* **EXERCISE DETAILS**: Your answer must hold only the lines below from the line containing "have m1 : a1.toNat" through the line containing "Nat.mod_eq_of_lt (show a2.toNat", each reproduced exactly.

### MATERIALS PROVIDED

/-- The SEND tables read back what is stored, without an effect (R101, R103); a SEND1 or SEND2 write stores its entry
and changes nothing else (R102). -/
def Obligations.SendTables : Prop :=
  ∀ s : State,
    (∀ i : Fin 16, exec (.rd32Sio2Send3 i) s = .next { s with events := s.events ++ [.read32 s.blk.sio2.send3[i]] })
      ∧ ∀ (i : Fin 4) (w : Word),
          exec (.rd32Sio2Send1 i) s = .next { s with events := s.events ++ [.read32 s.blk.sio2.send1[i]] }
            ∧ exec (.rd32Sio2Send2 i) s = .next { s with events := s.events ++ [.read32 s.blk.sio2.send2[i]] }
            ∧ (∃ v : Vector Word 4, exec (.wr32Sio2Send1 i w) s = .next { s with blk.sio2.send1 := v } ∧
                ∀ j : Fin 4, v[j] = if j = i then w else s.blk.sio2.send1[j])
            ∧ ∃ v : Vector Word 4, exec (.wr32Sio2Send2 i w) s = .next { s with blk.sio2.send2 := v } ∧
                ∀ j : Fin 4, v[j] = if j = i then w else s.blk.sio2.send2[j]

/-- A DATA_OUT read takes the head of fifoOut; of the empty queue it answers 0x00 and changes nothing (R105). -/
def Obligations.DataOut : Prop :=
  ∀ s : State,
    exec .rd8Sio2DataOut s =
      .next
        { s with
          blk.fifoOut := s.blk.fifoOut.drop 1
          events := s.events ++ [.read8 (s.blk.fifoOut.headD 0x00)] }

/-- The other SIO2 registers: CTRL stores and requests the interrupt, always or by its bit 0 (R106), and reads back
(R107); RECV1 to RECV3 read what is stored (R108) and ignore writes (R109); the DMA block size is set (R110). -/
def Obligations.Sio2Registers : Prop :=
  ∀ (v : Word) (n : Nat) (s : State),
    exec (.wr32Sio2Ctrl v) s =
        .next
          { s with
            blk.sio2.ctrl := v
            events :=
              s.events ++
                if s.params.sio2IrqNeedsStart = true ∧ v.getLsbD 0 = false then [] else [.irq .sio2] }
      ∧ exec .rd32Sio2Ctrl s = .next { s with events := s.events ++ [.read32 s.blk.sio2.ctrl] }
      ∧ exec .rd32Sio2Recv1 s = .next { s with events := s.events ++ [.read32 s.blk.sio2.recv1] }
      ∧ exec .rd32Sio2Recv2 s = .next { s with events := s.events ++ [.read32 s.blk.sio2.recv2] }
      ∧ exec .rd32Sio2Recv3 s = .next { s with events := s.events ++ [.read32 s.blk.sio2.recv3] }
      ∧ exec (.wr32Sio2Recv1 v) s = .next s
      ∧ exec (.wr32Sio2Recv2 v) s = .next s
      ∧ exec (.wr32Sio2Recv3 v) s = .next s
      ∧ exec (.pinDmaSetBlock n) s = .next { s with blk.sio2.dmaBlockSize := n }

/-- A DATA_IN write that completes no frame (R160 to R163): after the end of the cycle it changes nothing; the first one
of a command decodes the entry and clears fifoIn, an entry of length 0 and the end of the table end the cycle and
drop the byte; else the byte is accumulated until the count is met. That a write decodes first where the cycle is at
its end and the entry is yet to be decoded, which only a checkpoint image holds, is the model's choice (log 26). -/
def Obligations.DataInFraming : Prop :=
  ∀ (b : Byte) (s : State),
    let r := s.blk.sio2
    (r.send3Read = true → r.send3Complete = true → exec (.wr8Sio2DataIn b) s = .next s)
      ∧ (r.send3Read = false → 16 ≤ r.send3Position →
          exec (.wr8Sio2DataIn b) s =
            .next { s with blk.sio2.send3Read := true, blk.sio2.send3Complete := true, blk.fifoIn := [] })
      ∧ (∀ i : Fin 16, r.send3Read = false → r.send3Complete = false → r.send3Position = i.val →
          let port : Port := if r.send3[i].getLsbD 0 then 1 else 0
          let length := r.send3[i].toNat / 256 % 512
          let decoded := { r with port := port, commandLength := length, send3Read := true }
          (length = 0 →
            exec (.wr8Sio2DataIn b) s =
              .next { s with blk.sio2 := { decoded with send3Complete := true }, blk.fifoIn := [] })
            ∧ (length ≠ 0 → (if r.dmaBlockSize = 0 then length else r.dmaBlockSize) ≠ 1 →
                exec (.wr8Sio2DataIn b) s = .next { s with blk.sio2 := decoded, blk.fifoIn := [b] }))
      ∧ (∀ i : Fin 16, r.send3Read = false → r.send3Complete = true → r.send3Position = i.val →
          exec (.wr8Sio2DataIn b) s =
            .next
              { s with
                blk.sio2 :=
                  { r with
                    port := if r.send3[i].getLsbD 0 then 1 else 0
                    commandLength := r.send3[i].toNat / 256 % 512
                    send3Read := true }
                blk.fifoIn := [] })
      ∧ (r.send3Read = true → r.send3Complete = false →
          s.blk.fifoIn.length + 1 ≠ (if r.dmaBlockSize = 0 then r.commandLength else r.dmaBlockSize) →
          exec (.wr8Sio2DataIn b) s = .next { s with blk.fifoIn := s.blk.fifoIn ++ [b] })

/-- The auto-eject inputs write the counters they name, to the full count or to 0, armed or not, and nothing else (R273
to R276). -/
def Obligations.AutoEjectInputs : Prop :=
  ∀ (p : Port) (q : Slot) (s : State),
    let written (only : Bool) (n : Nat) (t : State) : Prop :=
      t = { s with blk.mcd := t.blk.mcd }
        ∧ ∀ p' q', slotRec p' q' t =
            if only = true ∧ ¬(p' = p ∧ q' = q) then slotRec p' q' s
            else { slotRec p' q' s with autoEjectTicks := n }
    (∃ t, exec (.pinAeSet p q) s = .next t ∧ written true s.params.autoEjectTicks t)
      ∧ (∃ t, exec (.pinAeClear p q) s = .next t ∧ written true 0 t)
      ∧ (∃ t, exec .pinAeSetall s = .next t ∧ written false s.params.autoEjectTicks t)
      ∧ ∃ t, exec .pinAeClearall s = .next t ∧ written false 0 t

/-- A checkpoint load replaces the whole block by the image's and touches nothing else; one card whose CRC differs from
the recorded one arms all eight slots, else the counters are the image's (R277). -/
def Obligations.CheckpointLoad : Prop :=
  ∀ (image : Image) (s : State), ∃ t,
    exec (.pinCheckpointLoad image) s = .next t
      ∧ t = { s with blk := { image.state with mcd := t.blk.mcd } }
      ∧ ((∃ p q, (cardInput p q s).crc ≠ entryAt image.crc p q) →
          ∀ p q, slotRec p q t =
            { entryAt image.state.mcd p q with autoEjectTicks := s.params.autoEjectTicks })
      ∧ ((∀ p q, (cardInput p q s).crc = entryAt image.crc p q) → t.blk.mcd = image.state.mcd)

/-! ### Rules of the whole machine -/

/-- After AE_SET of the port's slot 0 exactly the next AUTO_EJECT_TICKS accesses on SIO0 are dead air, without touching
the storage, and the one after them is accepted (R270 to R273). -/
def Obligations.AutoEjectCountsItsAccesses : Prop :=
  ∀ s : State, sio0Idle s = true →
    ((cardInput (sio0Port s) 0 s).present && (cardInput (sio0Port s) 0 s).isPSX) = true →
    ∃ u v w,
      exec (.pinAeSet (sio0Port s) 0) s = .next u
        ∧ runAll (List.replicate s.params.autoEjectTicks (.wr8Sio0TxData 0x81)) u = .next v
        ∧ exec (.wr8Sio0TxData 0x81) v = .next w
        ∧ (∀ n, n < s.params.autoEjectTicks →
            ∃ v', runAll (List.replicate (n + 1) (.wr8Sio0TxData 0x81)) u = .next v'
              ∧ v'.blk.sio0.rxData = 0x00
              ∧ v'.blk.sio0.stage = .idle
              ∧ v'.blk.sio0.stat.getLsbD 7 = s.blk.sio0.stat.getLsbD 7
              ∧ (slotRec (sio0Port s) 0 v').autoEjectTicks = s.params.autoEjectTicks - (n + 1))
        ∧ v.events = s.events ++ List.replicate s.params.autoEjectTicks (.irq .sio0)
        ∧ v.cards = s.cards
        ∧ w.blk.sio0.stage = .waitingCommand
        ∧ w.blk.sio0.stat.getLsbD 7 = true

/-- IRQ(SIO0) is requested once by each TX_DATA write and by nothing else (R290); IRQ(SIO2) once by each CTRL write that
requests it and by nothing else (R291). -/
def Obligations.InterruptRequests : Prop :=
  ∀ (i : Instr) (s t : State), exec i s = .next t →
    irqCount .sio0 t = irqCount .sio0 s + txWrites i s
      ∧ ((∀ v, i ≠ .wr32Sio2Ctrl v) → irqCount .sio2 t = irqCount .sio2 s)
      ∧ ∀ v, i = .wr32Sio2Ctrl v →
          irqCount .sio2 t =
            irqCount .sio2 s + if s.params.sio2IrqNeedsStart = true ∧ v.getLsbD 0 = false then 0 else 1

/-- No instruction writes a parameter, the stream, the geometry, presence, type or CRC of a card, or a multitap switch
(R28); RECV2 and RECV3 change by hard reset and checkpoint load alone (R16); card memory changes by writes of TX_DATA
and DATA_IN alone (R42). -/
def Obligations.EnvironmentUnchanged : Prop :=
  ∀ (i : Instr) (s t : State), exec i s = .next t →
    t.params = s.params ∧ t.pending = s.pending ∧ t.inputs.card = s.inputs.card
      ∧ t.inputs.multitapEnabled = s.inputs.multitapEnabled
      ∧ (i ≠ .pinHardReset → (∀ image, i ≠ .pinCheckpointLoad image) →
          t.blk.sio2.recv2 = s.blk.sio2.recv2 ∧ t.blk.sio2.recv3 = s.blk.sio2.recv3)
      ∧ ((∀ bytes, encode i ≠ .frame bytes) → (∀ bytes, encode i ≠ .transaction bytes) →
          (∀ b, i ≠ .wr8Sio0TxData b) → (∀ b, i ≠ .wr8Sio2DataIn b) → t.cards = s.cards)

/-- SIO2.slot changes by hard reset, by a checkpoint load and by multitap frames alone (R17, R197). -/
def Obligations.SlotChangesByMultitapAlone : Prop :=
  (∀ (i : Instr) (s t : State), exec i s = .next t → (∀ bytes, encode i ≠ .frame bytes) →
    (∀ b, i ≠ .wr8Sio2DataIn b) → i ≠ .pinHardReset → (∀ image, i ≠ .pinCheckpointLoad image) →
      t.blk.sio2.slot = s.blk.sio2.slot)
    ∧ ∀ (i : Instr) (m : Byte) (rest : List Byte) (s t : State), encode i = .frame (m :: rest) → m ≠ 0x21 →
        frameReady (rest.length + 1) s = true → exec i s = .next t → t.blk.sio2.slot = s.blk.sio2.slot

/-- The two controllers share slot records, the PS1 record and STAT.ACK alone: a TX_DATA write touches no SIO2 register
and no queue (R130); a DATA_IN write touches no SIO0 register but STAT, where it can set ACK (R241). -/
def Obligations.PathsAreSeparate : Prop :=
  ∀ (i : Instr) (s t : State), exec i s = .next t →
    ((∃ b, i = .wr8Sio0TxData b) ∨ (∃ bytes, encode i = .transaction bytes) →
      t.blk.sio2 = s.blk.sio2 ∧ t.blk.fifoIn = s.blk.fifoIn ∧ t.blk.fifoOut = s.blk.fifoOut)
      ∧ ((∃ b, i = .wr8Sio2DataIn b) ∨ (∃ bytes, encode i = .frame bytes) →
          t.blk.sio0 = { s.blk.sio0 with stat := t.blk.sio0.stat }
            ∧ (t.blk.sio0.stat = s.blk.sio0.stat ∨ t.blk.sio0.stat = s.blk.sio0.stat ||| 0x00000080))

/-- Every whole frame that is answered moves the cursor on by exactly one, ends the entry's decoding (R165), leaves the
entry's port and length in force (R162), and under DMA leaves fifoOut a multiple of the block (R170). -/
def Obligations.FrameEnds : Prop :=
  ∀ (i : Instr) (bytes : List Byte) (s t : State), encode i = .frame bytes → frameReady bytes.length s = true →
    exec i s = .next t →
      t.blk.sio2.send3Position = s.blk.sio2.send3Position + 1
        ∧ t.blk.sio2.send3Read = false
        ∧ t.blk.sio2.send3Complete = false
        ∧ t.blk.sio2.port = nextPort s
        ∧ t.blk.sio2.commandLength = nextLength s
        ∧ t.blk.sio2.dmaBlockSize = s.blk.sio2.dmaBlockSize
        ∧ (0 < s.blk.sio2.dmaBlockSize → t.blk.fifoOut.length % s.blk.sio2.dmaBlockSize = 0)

######
### MATERIALS PROVIDED

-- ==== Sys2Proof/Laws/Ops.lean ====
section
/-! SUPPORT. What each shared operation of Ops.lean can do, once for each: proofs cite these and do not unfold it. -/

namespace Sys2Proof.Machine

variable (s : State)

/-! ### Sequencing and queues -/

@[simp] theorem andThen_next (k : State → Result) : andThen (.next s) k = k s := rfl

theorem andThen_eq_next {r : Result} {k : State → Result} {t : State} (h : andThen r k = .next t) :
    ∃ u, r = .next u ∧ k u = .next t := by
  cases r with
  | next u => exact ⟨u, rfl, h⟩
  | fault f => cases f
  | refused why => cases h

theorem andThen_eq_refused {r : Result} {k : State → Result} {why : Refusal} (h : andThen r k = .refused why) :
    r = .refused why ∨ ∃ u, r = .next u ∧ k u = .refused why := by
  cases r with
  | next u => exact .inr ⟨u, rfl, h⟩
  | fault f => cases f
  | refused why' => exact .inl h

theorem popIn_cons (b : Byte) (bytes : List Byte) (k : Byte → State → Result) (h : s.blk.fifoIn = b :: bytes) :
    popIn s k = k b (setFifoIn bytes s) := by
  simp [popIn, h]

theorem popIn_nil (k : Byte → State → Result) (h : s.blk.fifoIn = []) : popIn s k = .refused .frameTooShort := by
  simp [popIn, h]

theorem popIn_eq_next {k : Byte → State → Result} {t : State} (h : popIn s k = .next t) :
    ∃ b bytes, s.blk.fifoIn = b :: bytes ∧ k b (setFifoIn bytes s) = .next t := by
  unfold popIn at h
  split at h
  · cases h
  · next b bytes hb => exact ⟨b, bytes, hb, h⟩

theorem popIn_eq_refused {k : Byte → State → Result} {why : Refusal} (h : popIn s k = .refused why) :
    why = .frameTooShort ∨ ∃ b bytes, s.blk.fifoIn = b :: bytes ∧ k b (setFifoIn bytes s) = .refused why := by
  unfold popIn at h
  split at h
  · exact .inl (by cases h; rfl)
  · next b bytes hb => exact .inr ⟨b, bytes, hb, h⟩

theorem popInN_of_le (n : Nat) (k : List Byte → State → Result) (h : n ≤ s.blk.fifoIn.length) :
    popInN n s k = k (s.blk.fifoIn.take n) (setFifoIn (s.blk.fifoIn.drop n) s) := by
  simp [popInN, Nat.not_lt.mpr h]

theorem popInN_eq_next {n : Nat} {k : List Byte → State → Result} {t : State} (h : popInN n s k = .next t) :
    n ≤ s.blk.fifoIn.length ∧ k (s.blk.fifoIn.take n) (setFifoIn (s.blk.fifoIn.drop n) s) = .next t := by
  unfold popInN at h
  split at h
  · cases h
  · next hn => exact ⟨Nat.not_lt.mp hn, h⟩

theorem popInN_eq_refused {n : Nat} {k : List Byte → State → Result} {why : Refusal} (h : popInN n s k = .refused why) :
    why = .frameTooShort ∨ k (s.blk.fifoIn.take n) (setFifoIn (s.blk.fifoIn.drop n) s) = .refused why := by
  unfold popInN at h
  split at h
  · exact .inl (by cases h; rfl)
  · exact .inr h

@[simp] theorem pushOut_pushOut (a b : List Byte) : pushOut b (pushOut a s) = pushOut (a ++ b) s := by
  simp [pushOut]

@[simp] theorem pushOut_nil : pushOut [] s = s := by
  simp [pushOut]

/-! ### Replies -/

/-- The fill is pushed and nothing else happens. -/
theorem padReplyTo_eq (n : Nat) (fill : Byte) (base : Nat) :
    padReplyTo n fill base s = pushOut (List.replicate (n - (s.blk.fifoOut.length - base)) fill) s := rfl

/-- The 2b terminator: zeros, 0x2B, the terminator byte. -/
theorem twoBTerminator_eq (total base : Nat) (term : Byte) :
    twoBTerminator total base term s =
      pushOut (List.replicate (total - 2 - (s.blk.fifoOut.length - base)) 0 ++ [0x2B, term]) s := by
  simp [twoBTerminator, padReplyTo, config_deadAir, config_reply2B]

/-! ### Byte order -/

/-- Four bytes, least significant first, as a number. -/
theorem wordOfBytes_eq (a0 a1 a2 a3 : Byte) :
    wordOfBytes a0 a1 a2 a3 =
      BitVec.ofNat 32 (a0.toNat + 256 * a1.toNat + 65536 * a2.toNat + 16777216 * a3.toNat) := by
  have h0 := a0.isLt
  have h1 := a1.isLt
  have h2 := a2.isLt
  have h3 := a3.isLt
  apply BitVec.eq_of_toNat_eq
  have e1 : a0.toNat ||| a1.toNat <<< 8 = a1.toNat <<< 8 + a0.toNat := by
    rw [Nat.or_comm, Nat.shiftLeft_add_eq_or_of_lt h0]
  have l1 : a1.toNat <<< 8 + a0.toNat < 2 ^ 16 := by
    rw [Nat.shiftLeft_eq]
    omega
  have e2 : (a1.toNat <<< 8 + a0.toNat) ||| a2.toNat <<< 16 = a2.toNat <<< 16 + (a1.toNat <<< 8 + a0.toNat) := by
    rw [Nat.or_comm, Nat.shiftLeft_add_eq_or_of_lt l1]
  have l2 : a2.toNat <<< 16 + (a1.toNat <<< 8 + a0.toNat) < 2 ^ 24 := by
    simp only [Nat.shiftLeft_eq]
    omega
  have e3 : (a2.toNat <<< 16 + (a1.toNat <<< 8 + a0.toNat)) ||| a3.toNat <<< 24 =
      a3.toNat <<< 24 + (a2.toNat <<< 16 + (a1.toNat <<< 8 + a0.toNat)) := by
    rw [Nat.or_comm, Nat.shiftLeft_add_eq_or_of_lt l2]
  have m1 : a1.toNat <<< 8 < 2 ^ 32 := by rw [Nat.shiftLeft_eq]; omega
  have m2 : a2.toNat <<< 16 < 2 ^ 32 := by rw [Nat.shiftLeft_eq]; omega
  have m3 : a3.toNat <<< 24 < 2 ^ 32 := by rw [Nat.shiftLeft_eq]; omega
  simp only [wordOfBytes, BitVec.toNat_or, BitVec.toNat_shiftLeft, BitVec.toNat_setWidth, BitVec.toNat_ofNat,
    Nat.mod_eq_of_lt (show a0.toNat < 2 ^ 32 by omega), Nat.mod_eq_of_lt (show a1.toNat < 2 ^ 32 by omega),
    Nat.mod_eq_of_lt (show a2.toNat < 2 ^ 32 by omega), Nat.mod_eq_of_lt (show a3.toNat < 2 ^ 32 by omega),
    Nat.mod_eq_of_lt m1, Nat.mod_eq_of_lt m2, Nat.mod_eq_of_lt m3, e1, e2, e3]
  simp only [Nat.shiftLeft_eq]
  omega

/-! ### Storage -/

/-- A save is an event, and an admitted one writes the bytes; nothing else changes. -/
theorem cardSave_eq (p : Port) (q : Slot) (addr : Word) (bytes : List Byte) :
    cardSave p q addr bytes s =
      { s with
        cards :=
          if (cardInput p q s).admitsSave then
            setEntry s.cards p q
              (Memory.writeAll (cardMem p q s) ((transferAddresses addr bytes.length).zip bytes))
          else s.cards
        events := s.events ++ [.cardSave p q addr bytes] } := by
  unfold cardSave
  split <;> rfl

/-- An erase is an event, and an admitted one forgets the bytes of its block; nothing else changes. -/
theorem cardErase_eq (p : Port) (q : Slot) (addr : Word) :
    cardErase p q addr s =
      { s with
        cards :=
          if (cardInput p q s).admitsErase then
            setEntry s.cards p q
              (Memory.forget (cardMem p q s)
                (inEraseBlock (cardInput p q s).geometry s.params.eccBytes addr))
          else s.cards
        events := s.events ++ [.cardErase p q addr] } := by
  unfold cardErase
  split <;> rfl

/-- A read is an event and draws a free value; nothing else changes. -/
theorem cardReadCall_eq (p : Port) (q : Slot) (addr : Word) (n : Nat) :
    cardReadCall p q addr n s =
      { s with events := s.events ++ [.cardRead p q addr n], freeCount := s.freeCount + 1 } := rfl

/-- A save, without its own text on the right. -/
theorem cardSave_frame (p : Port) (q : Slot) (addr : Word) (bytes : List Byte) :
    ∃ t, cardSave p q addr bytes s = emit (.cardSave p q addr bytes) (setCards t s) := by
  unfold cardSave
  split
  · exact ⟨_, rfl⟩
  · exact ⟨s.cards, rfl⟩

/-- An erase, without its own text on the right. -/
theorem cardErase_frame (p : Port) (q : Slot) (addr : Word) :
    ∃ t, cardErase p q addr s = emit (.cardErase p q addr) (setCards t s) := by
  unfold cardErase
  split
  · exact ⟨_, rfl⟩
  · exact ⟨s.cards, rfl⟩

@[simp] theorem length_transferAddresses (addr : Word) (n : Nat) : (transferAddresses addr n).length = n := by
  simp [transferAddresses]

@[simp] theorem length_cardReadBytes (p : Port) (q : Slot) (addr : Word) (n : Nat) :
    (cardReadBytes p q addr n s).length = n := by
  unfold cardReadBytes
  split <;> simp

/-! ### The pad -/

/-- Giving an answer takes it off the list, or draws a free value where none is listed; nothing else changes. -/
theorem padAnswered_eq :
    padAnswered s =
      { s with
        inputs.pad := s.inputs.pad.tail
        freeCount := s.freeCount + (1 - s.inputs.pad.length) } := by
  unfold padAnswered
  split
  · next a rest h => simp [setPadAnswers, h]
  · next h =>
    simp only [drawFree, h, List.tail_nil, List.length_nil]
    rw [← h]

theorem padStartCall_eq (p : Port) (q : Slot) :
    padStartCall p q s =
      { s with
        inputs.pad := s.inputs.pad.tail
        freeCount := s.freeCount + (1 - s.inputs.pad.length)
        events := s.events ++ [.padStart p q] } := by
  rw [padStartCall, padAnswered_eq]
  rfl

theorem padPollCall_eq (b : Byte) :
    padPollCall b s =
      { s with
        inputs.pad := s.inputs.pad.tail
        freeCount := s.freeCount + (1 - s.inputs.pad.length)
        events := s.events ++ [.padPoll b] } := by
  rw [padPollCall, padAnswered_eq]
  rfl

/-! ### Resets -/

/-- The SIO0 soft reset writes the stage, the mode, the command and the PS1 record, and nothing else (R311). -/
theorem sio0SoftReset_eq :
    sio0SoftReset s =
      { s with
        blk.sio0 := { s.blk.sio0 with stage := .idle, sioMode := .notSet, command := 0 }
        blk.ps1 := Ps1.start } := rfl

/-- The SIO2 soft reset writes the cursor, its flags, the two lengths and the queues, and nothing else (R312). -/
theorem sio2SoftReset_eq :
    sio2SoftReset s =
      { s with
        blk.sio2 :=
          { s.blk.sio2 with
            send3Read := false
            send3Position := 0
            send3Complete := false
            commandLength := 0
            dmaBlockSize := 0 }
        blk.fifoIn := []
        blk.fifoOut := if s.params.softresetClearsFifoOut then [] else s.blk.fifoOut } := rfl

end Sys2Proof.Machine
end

######

* **OUTPUT OF THE EXERCISE**:
  have m1 : a1.toNat <<< 8 < 2 ^ 32 := by rw [Nat.shiftLeft_eq]; omega
  have m2 : a2.toNat <<< 16 < 2 ^ 32 := by rw [Nat.shiftLeft_eq]; omega
  have m3 : a3.toNat <<< 24 < 2 ^ 32 := by rw [Nat.shiftLeft_eq]; omega
  simp only [wordOfBytes, BitVec.toNat_or, BitVec.toNat_shiftLeft, BitVec.toNat_setWidth, BitVec.toNat_ofNat,
    Nat.mod_eq_of_lt (show a0.toNat < 2 ^ 32 by omega), Nat.mod_eq_of_lt (show a1.toNat < 2 ^ 32 by omega),
    Nat.mod_eq_of_lt (show a2.toNat < 2 ^ 32 by omega), Nat.mod_eq_of_lt (show a3.toNat < 2 ^ 32 by omega),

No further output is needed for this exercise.